-- ==== Sys2Proof/Certificates/Slice0/Obligations.lean ====
section
/-! DEFINITION. The statements of this model. A statement of what a command does gives the state `t` that its own effect leaves; the
command ends in `settle t`, the state after the consequences that follow within it (Obligations.SettleQuiet: none in a quiet state). -/

open Sys2Proof Sys2Proof.Machine

/-- With a command at the front of its queue, one step is exec of that command on the state with the queue's rest; with an empty
queue one nanosecond of the reference clock passes (the model's choice, log entry 1). (R41, 95_what_each_step_holds.md) -/
def Obligations.StepTakesFront : Prop :=
  (∀ (c : Instr) (r : List Instr) (s : State), step { s with pending := c :: r } = exec c { s with pending := r })
    ∧ ∀ s : State, s.pending = [] → step s = .next (tick s)

/-- On an empty queue (the model's choice, log entry 1) the reference time advances by 1 ns, device time by 1 ns plus at most one
unit of 2^-16 ns toward an outstanding correction, of which as much is gone; while no correction is outstanding device time
advances by exactly 1 ns; and no register, memory, port or queue changes. (R68, R70) -/
def Obligations.TickAdvancesTime : Prop :=
  ∀ s : State, s.pending = [] → s.clk.ns < 2 ^ 62 → s.clk.frac < 2 ^ 16 → ∃ t, step s = .next t
    ∧ t.tim.ref = s.tim.ref + 1
    ∧ t.clk.fine - s.clk.fine + t.tim.slew = 65536 + s.tim.slew
    ∧ s.clk.fine + 65535 ≤ t.clk.fine ∧ t.clk.fine ≤ s.clk.fine + 65537
    ∧ t.tim.slew.natAbs ≤ s.tim.slew.natAbs
    ∧ (s.tim.slew = 0 → t.clk = ⟨s.clk.ns + 1, s.clk.frac⟩ ∧ t.tim.slew = 0)
    ∧ t = { s with clk := t.clk, tim := t.tim }

/-- Where no source waits for its class action, nothing is due, no reset is in progress, no block is fenced, the device is not in
safe state, no boot request and no completion waits, nothing waits in the ground for a unit or a cell, no request or access is
outstanding, no plan of a step and no data work of a clause goes on, and every turn with work left still has ready work,
settling changes nothing (that consequences are settled within the command is the model's choice, log entry 28). (R422, R426,
R31, R53, 95_what_each_step_holds.md) -/
def Obligations.SettleQuiet : Prop :=
  ∀ s : State, Quiet s → settle s = s

/-- State.reset is quiet and canonical and its queue is empty; every port is DISABLED, every partition FREE, every GEN of a unit's
page 0 is 1, the time unit is FREE, CMB_CTL.READ_WINDOW is 2,000 and CLS_ALLOC shows 0x1F. (That device time starts at 0 is the
model's choice, log entry 24, and is not part of this statement.) (R45, R68, R340, R393, R430) -/
def Obligations.ResetLeavesQuiet : Prop :=
  Quiet State.reset ∧ Canon State.reset ∧ State.reset.pending = []
    ∧ linkState State.reset 7 = lsDISABLED ∧ partState State.reset 3 = 0 ∧ genOf State.reset grSHT 15 = 1
    ∧ timState State.reset = tsFREE ∧ rdF State.reset (CMB_CTL 2) CMB_CTL_READ_WINDOW = 2000
    ∧ rdF State.reset CLS_ALLOC CLS_ALLOC_SLOT = 0x1F

/-- From every state whose registers, control-die memory, tile SRAM and pool memory are in canonical form (keys strictly rising, no
entry equal to what an unlisted address reads as) a step leads only to states in that form. Canonical form is the model's own
way to hold these memories, so that equal memories are equal data. (R38, R45, R50, R127, R239) -/
def Obligations.StepKeepsCanon : Prop :=
  ∀ s t : State, Canon s → step s = .next t → Canon t

/-- Whatever a command does, the commands that wait behind it stay, in their order: a step's next state holds the queue without its
first command (one queue for all senders is the model's choice, log entry 78). (95_what_each_step_holds.md, R41) -/
def Obligations.CommandsLeaveTheQueue : Prop :=
  ∀ s t : State, step s = .next t → t.pending = s.pending.tail

/-- For every header whose fields fit their widths, the 128-bit number of Table LSA-1 fits 16 bytes, and decoding it, also from the
16 bytes in which it travels, gives the header again, field by field. (R271) -/
def Obligations.HeaderRoundTrip : Prop :=
  ∀ h : Hdr, h.fits = true → h.enc < 2 ^ 128 ∧ Hdr.dec h.enc = h ∧ Hdr.dec (leNat (leBytes 16 h.enc)) = h

/-- For every segment with a header that fits and 232 payload bytes, and every trailer whose fields fit (Table LNK-2), the flit has
256 bytes, its LCRC holds, its trailer reads back, and its body gives the segment again. (R272, R330, R331) -/
def Obligations.FlitRoundTrip : Prop :=
  ∀ (g : Seg) (t : Trailer), g.hdr.fits = true → g.pay.length = 232 →
    t.lseq < 256 → t.lack < 256 → t.ccount < 256 → t.ctc < 8 → t.kind < 8 →
    (mkFlit g.body t).length = 256 ∧ flitOk (mkFlit g.body t) = true
      ∧ trailerOf (mkFlit g.body t) = t ∧ Seg.ofBody (bodyOf (mkFlit g.body t)) = g

/-- The segments of a message carry 232 payload bytes each, number their SEQ upward from the given one, exactly the last has LAST,
the payloads in order hold the message's payload, and every HCRC is the one of R276. (R271, R272, R276) -/
def Obligations.MessageSegments : Prop :=
  ∀ (m : Msg) (q : Nat), m.pay ≠ [] →
    (m.segs q).length = (m.pay.length + 231) / 232
    ∧ (∀ g ∈ m.segs q, g.pay.length = 232)
    ∧ ((m.segs q).flatMap (·.pay)).take m.pay.length = m.pay
    ∧ (∀ i g, (m.segs q)[i]? = some g → g.hdr.seq = (q + i) % 65536
        ∧ g.hdr.last = decide (i + 1 = (m.segs q).length) ∧ g.hdr.hcrc = g.hcrcOf (i == 0))

/-- Setting a field of a register to a value that fits gives that value at the next read of the field, leaves every field that does
not overlap it and every other register as they were, and changes nothing else. (R38, R44) -/
def Obligations.RegisterFieldLaw : Prop :=
  ∀ (s : State) (a : Nat) (f : Fld) (v : Nat), f.lo + f.width ≤ 64 → v < 2 ^ f.width →
    rdF (wrF s a f v) a f = v
    ∧ (∀ g : Fld, g.lo + g.width ≤ 64 → (g.lo + g.width ≤ f.lo ∨ f.lo + f.width ≤ g.lo) → rdF (wrF s a f v) a g = rdF s a g)
    ∧ OnlyRegs [a] s (wrF s a f v)

/-- After bytes are stored at an address of control-die memory, reading there gives them, every byte outside them reads as before,
and nothing but that memory changes. (R50, R445) -/
def Obligations.ControlMemoryLaw : Prop :=
  ∀ (s : State) (a : Nat) (d : Bytes),
    cdRead (cdWrite s a d) a d.length = d
    ∧ (∀ b, b < a ∨ a + d.length ≤ b → cdByte (cdWrite s a d) b = cdByte s b)
    ∧ cdWrite s a d = { s with cdmem := (cdWrite s a d).cdmem }

/-- A write of another size than 8 bytes, or to an address that no register has (and that no clause in its guard interval names),
completes with an error: the answer is the error flag and zero, CSR_ACCESS in the CHP page of unit 0 is set, and every register
but that sticky register, and all memory, is as before. A write of SHT_SLICE of an engine whose region is not parked, and that
no guard interval holds, takes QUANTUM from the value, keeps the reserved bits, answers without an error, and changes no other
register. (R41, R418, R44, R31, R34) -/
def Obligations.CsrWrites : Prop :=
  (∀ (s : State) (a size : Nat) (w : Word), size ≠ 8 ∨ (regRow? a = none ∧ guardOf s a = none) →
      ∃ t, exec (.csrWrite [] a size w) s = .next (settle t) ∧ t.reply = ⟨true, 0⟩ ∧ stickySet t srcCHP_CSR_ACCESS 0 = true
        ∧ (∀ b, b ≠ G_ERR_STICKY grCHP 0 0 → rdReg t b = rdReg s b)
        ∧ t.cdmem = s.cdmem ∧ t.sram = s.sram ∧ t.mem = s.mem ∧ t.ground = s.ground ∧ t.ports = s.ports ∧ t.clk = s.clk)
  ∧ (∀ (s : State) (n : Nat) (w : Word), n < 16 → guardOf s (SHT_SLICE n) = none → unitParked s grSHT n = false →
      ∃ t, exec (.csrWrite [] (SHT_SLICE n) 8 w) s = .next (settle t) ∧ t.reply = ⟨false, 0⟩
        ∧ rdF t (SHT_SLICE n) SHT_SLICE_QUANTUM = SHT_SLICE_QUANTUM.get w
        ∧ rdReg t (SHT_SLICE n) &&& ~~~0xFF#64 = rdReg s (SHT_SLICE n) &&& ~~~0xFF#64
        ∧ (∀ b, b ≠ SHT_SLICE n → rdReg t b = rdReg s b) ∧ t.cdmem = s.cdmem ∧ t.mem = s.mem)

/-- On a page that exists, of a unit that is not parked, and with no guard interval on the register: ERR_STICKY_CLEAR while no cause
persists clears exactly the bits that are 1 in the value, is answered without an error and leaves every other register and all
other state as it was; while one cause other than a hang persists, the bit of its source stays as it was; ERR_INJECT with INJECT
of SEC_DEBUG set and debug of the unit allowed is answered without an error and leaves set the sticky bit of every source of the
page that the value names. (R418, R44, R43, R412) -/
def Obligations.StickyBitsClear : Prop :=
  (∀ (s : State) (g u p : Nat) (w : Word), g < 22 → u < 4096 → p < 16 → pageExists (G_ERR_STICKY g u p) = true →
    guardOf s (G_ERR_STICKY g u p) = none → unitParked s g u = false → s.flt.causes = [] →
    ∃ t, exec (.errStickyClear g u p w) s = .next (settle t) ∧ t.reply = ⟨false, 0⟩
      ∧ rdReg t (G_ERR_STICKY g u p) = rdReg s (G_ERR_STICKY g u p) &&& ~~~w
      ∧ OnlyRegs [G_ERR_STICKY g u p] s { t with reply := s.reply })
  ∧ (∀ (s : State) (g u p : Nat) (w : Word) (c : Cause), g < 22 → u < 4096 → p < 16 → pageExists (G_ERR_STICKY g u p) = true →
    guardOf s (G_ERR_STICKY g u p) = none → unitParked s g u = false → s.flt.causes = [c] → c.src.bit ≠ 15 →
    ∃ t, exec (.errStickyClear g u p w) s = .next (settle t) ∧ t.reply = ⟨false, 0⟩
      ∧ stickySet t c.src c.unit = stickySet s c.src c.unit)
  ∧ ∀ (s : State) (g u p : Nat) (w : Word), g < 22 → u < 4096 → p < 16 → pageExists (G_ERR_INJECT g u p) = true →
    guardOf s (G_ERR_INJECT g u p) = none → unitParked s g u = false →
    rdBit s SEC_DEBUG SEC_DEBUG_INJECT = true → debugAllowed s g u = true →
    ∃ t, exec (.errInject g u p w) s = .next (settle t) ∧ t.reply = ⟨false, 0⟩
      ∧ ∀ x ∈ pageSources g u p, bit w.toNat x.1 = true → stickySet t ⟨g, p, x.1⟩ u = true

/-- Asked of a unit that is not parked, with no reset in progress, no clause that names it and no request that would carry the new
generation (R431), CONTEXT_RESET of a bobbin of a compute region advances the bobbin's GEN and discards its work, ENGINE_RESET
of a tile block advances the block's GEN, and the reset is in progress for the page that asked. RESET_DONE of the engine reset
of a tile block in progress, with no request at the homes, takes it from the resets in progress and sets LAST of the page that
asked to 1; RESET_ESCALATED of a chip reset in progress abandons it, counts in FLT_ESCALATIONS, raises RESET_ESCALATED, and asks
for a power cycle where FLT_AUTO.POWER is set. (R126, R426, R427, R430, R422) -/
def Obligations.Resets : Prop :=
  ((∀ (s : State) (n c : Nat), n < 16 → c < 256 → unitParked s grCRG n = false →
      s.flt.jobs = [] → s.cls = [] → genHeld s ⟨.context, grCRG, n, c⟩ = false →
      ∃ t, exec (.contextReset grCRG n 0 c) s = .next (settle t) ∧ t.reply = ⟨false, 0⟩
        ∧ genOf t grBOB (256 * n + c) = (genOf s grBOB (256 * n + c) + 1) % 256 ∧ bobOf t (256 * n + c) = {}
        ∧ t.flt.jobs = [{ scope := ⟨.context, grCRG, n, c⟩, began := s.flt.stamp, askers := [csrAddr grCRG n 0 0] }])
    ∧ ∀ (s : State) (u : Nat), u < 272 → unitParked s grTBK u = false →
      s.flt.jobs = [] → s.cls = [] →
      ∃ t, exec (.engineReset grTBK u 0) s = .next (settle t) ∧ t.reply = ⟨false, 0⟩
        ∧ genOf t grTBK u = (genOf s grTBK u + 1) % 256
        ∧ t.flt.jobs = [{ scope := ⟨.engine, grTBK, u, 0⟩, began := s.flt.stamp, askers := [csrAddr grTBK u 0 0] }])
  ∧ ((∀ (s : State) (u : Nat), u < 272 → s.mem.reqs = [] → s.mem.txns = [] → s.flt.jobs = [{ scope := ⟨.engine, grTBK, u, 0⟩, began := s.flt.stamp - 1, askers := [csrAddr grTBK u 0 0] }] →
      ∃ t, exec (.resetDone 1 grTBK u 0) s = .next (settle t) ∧ t.flt.jobs = []
        ∧ rdF t (G_RESET_CTL grTBK u 0) G_RESET_CTL_LAST = 1)
    ∧ ∀ s : State, s.flt.jobs = [{ scope := ⟨.chip, 0, 0, 0⟩, began := s.flt.stamp - 1, askers := [] }] →
      ∃ t, exec (.resetEscalated 4 0 0 0) s = .next (settle t) ∧ t.flt.jobs = []
        ∧ stickySet t srcFLT_RESET_ESCALATED 0 = true ∧ rdReg t FLT_ESCALATIONS = rdReg s FLT_ESCALATIONS + 1
        ∧ t.flt.powerAsked = (s.flt.powerAsked || rdBit s FLT_AUTO FLT_AUTO_POWER))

========================================

*About this exercise:* Repeat exactly the lines of the listing above, from the one with "Quiet State.reset ∧" down to the one with "CLS_ALLOC_SLOT = 0x1F"; both of those lines belong in the range.

*Output below:*
  Quiet State.reset ∧ Canon State.reset ∧ State.reset.pending = []
    ∧ linkState State.reset 7 = lsDISABLED ∧ partState State.reset 3 = 0 ∧ genOf State.reset grSHT 15 = 1
    ∧ timState State.reset = tsFREE ∧ rdF State.reset (CMB_CTL 2) CMB_CTL_READ_WINDOW = 2000
    ∧ rdF State.reset CLS_ALLOC CLS_ALLOC_SLOT = 0x1F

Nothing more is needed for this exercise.